--- RECORDS PROVIDED ---
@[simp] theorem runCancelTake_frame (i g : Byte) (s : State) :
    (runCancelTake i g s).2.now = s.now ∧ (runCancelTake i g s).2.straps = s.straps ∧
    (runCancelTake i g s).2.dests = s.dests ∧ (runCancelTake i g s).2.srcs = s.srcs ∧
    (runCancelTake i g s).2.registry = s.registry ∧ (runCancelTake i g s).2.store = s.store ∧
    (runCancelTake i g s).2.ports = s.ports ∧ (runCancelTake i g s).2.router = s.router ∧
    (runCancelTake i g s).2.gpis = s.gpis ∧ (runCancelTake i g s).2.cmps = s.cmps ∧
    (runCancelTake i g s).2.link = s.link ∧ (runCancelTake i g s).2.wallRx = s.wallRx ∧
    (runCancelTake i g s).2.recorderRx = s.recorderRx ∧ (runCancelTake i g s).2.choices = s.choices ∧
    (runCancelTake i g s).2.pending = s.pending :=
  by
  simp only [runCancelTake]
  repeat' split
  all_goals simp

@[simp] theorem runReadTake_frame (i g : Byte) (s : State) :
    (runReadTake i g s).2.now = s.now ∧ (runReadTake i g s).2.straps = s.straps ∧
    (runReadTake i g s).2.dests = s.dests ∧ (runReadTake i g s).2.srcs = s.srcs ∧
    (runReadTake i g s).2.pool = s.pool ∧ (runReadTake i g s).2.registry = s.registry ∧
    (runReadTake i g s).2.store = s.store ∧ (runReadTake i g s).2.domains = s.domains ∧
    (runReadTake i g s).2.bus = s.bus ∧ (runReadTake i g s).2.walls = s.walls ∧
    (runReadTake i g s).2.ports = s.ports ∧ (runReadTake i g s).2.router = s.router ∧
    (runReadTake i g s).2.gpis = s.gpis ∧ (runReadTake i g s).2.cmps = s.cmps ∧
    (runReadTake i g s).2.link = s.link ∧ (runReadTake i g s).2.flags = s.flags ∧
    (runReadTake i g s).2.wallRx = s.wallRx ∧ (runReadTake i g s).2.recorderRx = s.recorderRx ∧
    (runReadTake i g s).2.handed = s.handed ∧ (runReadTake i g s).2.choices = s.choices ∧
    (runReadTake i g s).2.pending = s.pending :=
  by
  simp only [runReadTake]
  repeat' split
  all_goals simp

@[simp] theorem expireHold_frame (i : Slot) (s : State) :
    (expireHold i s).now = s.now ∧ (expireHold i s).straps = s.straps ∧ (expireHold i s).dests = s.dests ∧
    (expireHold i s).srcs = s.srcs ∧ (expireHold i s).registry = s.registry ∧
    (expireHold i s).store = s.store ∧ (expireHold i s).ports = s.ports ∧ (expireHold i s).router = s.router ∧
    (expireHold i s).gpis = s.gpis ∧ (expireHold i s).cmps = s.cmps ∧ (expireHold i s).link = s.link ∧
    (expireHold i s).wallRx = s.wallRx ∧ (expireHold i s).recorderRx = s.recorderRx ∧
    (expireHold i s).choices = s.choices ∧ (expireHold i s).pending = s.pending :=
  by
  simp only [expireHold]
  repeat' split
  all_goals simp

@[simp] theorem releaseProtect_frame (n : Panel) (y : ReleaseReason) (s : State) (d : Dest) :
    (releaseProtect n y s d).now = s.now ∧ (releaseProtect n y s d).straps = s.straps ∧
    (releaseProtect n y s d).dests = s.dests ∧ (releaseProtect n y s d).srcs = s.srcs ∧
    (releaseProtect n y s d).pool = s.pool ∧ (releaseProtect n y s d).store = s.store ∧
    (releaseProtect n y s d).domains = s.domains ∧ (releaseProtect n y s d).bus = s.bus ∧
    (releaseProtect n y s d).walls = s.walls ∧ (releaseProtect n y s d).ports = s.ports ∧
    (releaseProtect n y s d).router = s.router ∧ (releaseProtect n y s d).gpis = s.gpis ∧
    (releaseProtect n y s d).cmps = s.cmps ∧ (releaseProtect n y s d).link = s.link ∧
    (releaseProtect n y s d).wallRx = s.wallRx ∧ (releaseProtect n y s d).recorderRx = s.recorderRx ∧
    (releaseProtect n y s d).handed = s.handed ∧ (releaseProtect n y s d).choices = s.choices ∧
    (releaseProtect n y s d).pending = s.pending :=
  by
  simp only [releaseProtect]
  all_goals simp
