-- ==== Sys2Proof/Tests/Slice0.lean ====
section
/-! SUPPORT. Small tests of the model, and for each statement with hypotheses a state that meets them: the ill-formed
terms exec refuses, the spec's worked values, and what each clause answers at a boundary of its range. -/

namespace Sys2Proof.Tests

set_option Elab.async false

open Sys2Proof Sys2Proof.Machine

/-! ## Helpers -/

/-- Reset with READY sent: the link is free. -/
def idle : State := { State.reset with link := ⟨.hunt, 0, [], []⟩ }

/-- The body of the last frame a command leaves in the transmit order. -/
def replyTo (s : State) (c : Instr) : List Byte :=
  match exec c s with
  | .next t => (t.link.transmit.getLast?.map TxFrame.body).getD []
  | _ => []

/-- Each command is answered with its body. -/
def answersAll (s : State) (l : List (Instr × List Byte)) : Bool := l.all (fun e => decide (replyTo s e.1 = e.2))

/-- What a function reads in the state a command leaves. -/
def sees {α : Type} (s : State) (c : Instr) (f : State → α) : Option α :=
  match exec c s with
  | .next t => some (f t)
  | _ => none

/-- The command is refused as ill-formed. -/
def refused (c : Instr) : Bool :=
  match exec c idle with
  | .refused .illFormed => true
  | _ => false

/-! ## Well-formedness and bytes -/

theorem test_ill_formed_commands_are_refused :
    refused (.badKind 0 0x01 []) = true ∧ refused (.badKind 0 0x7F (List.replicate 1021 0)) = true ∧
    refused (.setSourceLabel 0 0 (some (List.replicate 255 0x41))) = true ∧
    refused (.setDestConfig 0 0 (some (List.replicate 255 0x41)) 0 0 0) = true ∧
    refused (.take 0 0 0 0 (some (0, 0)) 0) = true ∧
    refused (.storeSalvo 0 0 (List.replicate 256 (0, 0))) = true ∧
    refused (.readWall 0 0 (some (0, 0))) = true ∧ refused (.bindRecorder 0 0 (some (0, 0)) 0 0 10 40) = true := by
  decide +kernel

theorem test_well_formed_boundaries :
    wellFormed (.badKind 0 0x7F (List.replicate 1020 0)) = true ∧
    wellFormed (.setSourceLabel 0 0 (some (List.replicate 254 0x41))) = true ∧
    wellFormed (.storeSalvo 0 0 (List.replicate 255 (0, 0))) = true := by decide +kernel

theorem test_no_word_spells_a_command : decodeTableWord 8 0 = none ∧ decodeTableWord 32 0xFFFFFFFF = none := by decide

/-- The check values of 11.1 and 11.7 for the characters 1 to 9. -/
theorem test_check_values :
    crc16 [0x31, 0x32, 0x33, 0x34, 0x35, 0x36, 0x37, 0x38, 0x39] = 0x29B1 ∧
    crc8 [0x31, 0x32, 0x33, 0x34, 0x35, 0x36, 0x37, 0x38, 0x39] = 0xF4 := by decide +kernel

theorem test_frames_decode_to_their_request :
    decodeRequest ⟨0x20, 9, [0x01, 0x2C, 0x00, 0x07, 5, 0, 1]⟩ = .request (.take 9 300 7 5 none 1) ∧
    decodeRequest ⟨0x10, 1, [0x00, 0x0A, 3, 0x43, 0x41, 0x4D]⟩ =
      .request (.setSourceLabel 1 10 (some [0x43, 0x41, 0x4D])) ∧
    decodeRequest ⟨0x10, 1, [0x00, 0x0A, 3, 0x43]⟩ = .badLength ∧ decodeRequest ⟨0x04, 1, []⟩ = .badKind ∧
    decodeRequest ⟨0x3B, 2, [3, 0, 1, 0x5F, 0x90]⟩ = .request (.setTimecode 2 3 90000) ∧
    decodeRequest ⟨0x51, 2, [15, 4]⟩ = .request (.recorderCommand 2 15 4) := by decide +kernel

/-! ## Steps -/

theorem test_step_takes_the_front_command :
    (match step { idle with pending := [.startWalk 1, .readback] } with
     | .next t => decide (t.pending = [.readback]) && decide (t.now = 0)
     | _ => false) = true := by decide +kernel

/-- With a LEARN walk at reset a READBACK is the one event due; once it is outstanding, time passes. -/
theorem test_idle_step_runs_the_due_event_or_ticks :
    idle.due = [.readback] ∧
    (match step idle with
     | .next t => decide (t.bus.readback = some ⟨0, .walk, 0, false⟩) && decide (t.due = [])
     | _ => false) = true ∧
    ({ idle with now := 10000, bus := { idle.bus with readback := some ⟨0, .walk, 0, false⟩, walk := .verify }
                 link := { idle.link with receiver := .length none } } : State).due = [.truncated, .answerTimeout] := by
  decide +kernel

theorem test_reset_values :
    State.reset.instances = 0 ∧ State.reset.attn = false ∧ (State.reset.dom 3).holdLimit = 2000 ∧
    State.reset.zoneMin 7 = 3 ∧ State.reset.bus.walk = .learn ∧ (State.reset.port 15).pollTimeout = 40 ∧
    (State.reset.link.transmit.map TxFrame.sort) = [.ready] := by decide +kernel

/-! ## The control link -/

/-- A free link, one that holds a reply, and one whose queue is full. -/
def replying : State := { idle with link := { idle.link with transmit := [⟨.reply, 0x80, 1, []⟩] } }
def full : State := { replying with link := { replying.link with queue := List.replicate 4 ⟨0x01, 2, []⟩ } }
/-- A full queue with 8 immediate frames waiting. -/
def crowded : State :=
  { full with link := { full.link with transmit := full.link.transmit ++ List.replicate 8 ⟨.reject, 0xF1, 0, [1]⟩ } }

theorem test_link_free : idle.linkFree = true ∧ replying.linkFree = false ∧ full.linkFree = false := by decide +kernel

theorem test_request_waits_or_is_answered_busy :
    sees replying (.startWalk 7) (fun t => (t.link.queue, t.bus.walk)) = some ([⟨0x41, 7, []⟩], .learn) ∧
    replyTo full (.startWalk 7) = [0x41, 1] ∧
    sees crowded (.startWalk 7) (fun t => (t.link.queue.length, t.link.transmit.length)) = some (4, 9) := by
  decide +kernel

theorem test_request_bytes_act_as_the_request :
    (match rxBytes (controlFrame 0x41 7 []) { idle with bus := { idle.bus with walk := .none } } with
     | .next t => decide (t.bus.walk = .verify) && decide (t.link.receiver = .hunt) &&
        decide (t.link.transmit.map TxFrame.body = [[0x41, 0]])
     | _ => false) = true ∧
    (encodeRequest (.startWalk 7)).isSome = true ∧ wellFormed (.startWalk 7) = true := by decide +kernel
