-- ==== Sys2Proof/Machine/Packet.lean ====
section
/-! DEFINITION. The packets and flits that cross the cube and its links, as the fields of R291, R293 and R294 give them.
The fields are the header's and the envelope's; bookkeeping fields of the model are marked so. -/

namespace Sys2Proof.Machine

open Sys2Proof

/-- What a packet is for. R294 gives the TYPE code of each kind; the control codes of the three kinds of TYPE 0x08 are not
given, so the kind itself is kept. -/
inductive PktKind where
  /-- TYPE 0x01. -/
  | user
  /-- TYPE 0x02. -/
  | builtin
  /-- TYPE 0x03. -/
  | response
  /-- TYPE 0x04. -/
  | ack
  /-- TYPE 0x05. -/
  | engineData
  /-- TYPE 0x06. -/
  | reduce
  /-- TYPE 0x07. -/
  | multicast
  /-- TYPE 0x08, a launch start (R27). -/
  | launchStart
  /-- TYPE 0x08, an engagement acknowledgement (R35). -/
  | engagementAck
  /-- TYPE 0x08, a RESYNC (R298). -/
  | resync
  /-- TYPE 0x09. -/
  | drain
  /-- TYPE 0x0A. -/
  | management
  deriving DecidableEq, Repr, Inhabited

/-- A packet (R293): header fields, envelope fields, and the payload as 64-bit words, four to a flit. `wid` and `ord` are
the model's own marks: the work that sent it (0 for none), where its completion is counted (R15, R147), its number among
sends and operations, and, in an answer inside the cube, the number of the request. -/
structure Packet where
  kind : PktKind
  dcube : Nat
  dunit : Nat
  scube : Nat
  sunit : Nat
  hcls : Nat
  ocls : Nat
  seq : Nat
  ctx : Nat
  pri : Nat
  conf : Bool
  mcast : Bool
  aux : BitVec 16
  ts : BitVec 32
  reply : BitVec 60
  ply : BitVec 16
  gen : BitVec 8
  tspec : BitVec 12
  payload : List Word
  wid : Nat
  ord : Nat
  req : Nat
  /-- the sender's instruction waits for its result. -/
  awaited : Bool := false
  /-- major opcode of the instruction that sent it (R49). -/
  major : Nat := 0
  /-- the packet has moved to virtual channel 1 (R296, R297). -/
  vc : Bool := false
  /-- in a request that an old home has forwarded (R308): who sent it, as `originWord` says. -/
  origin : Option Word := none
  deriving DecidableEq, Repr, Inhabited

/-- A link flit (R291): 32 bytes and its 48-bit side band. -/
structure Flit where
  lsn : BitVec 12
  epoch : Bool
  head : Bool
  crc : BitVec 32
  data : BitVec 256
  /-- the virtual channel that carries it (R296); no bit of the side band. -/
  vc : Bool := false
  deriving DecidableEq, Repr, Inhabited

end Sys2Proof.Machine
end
---
Looking back over the data above, restate word for word the lines that begin at the line with "(runCancelTake i g s).2.link" and end at the line with "theorem expireHold_frame (i", inclusive.

## TASK RESULT
    (runCancelTake i g s).2.link = s.link ∧ (runCancelTake i g s).2.wallRx = s.wallRx ∧
    (runCancelTake i g s).2.recorderRx = s.recorderRx ∧ (runCancelTake i g s).2.choices = s.choices ∧
    (runCancelTake i g s).2.pending = s.pending :=
  by
  simp only [runCancelTake]
  repeat' split
  all_goals simp

@[simp] theorem runReadTake_frame (i g : Byte) (s : State) :
    (runReadTake i g s).2.now = s.now ∧ (runReadTake i g s).2.straps = s.straps ∧
    (runReadTake i g s).2.dests = s.dests ∧ (runReadTake i g s).2.srcs = s.srcs ∧
    (runReadTake i g s).2.pool = s.pool ∧ (runReadTake i g s).2.registry = s.registry ∧
    (runReadTake i g s).2.store = s.store ∧ (runReadTake i g s).2.domains = s.domains ∧
    (runReadTake i g s).2.bus = s.bus ∧ (runReadTake i g s).2.walls = s.walls ∧
    (runReadTake i g s).2.ports = s.ports ∧ (runReadTake i g s).2.router = s.router ∧
    (runReadTake i g s).2.gpis = s.gpis ∧ (runReadTake i g s).2.cmps = s.cmps ∧
    (runReadTake i g s).2.link = s.link ∧ (runReadTake i g s).2.flags = s.flags ∧
    (runReadTake i g s).2.wallRx = s.wallRx ∧ (runReadTake i g s).2.recorderRx = s.recorderRx ∧
    (runReadTake i g s).2.handed = s.handed ∧ (runReadTake i g s).2.choices = s.choices ∧
    (runReadTake i g s).2.pending = s.pending :=
  by
  simp only [runReadTake]
  repeat' split
  all_goals simp

@[simp] theorem expireHold_frame (i : Slot) (s : State) :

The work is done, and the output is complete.